Before I came here, I had been running regularly in Vermont on a 4-mile, hilly route during one of the state’s coldest winters. The difference in elevation would be a challenge, I knew. Still, I thought I was ready for it.

But at around 7,000 feet, Santa Fe is more than 5,000 feet higher than where I was running in Vermont. And I felt all of that difference in elevation during my first run in the City Different. I set off at a fast pace. That lasted for about a quarter of a mile. Less than a mile in, I was gasping and had to stop for a break.

According to a chart from Hypoxico, an altitude training company, the effective oxygen percentage at 7,000 feet is 16 percent versus 20.9 percent at sea level. Essentially, at high elevations, thinner air causes the body to work harder than it would at sea level.

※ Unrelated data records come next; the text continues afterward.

-- ==== Sys2Proof/Laws/KeepPendingLinks.lean ====
section
/-! SUPPORT. What the operations of Machine/Links.lean leave of `pending`. -/

namespace Sys2Proof.Machine

@[simp] theorem State.settleStarted_pending (s : State) (fn : FnId) : (State.settleStarted s fn).pending = s.pending := by
  simp [State.settleStarted]

@[simp] theorem State.dropArriving_pending (s : State) : (State.dropArriving s).pending = s.pending := by
  simp [State.dropArriving]

@[simp] theorem State.dropFetched_pending (s : State) (fn : FnId) : (State.dropFetched s fn).pending = s.pending := by
  simp [State.dropFetched]

@[simp] theorem State.orphanPower_pending (s : State) (fn : FnId) : (State.orphanPower s fn).pending = s.pending := (rfl)

@[simp] theorem State.closeForReset_pending (s : State) : (State.closeForReset s).pending = s.pending := by
  simp [State.closeForReset]

@[simp] theorem State.resetFns_pending (s : State) (fns : List FnId) : (State.resetFns s fns).pending = s.pending := by
  simp [State.resetFns]

@[simp] theorem State.resetFn_pending (s : State) (fn : FnId) : (State.resetFn s fn).pending = s.pending := by
  simp [State.resetFn]

@[simp] theorem execFunctionLevelReset_pending (t : Time) (fn : FnId) (s : State) : ∀ u, (execFunctionLevelReset t fn s) = .next u → u.pending = s.pending := by
  intro u h
  cases h
  simp

@[simp] theorem State.resetLink_pending (s : State) : (State.resetLink s).pending = s.pending := by
  simp [State.resetLink]

@[simp] theorem execLinkDown_pending (t : Time) (s : State) : ∀ u, (execLinkDown t s) = .next u → u.pending = s.pending := by
  intro u h
  simp only [execLinkDown, Host.Outcome.next.injEq] at h
  subst h
  (repeat' split) <;> simp

@[simp] theorem execHotReset_pending (t : Time) (s : State) : ∀ u, (execHotReset t s) = .next u → u.pending = s.pending := by
  intro u h
  simp only [execHotReset, Host.Outcome.next.injEq] at h
  subst h
  (repeat' split) <;> simp

@[simp] theorem execLinkDisabled_pending (t : Time) (s : State) : ∀ u, (execLinkDisabled t s) = .next u → u.pending = s.pending := by
  intro u h
  cases h
  simp

@[simp] theorem State.coreReset_pending (s : State) : (State.coreReset s).pending = s.pending := (rfl)

@[simp] theorem State.forgetPower_pending (r : State) : (State.forgetPower r).pending = r.pending := (rfl)

@[simp] theorem State.powerUp_pending (s : State) : (State.powerUp s).pending = s.pending := (rfl)

@[simp] theorem State.assertPerst_pending (s : State) : (State.assertPerst s).pending = s.pending := (rfl)

@[simp] theorem execPerstNAssertion_pending (t : Time) (lowNs : Nat) (s : State) : ∀ u, (execPerstNAssertion t lowNs s) = .next u → u.pending = s.pending := by
  intro u h
  cases h
  simp

@[simp] theorem execDeferredPerst_pending (t : Time) (s : State) : ∀ u, (execDeferredPerst t s) = .next u → u.pending = s.pending := by
  intro u h
  cases h
  simp

@[simp] theorem execVaonPowerUp_pending (t : Time) (s : State) : ∀ u, (execVaonPowerUp t s) = .next u → u.pending = s.pending := by
  intro u h
  cases h
  rfl

@[simp] theorem State.activateReset_pending (s : State) : (State.activateReset s).pending = s.pending := by
  simp [State.activateReset]

@[simp] theorem execQuillFault_pending (t : Time) (cls : Word) (s : State) : ∀ u, (execQuillFault t cls s) = .next u → u.pending = s.pending := by
  intro u h
  simp only [execQuillFault, Host.Outcome.next.injEq] at h
  subst h
  (repeat' split) <;> simp

end Sys2Proof.Machine
end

This means that high-altitude running after living at lower elevations will be a challenge for most people at first. Still, there are some strategies that can make the transition easier. Here are four methods to help you adjust to thin-air exercise.

Set a goal

Running is often as much a mental challenge as a physical one. And getting motivated for a run you know will involve some pain isn’t easy. During my first few months in Santa Fe, I didn’t have a specific running schedule. I just went when I had time. And getting myself out the door was often a mental challenge because there was no concerted goal other than the exercise itself.

In June, I signed up for a half marathon. Since then, I’ve noticed that though the distance I’m running has gone up, my enjoyment of the runs has increased. The prospect of successfully completing a challenging goal has made me excited to get up and go and has helped me create a training schedule I can stick to.

Of course, doing a long race isn’t the only goal you can set. Other possibilities could be decreasing your minute-per-mile time or running without taking breaks. Whatever your goal is, having something to work toward can make a huge difference in getting you mentally ready to run.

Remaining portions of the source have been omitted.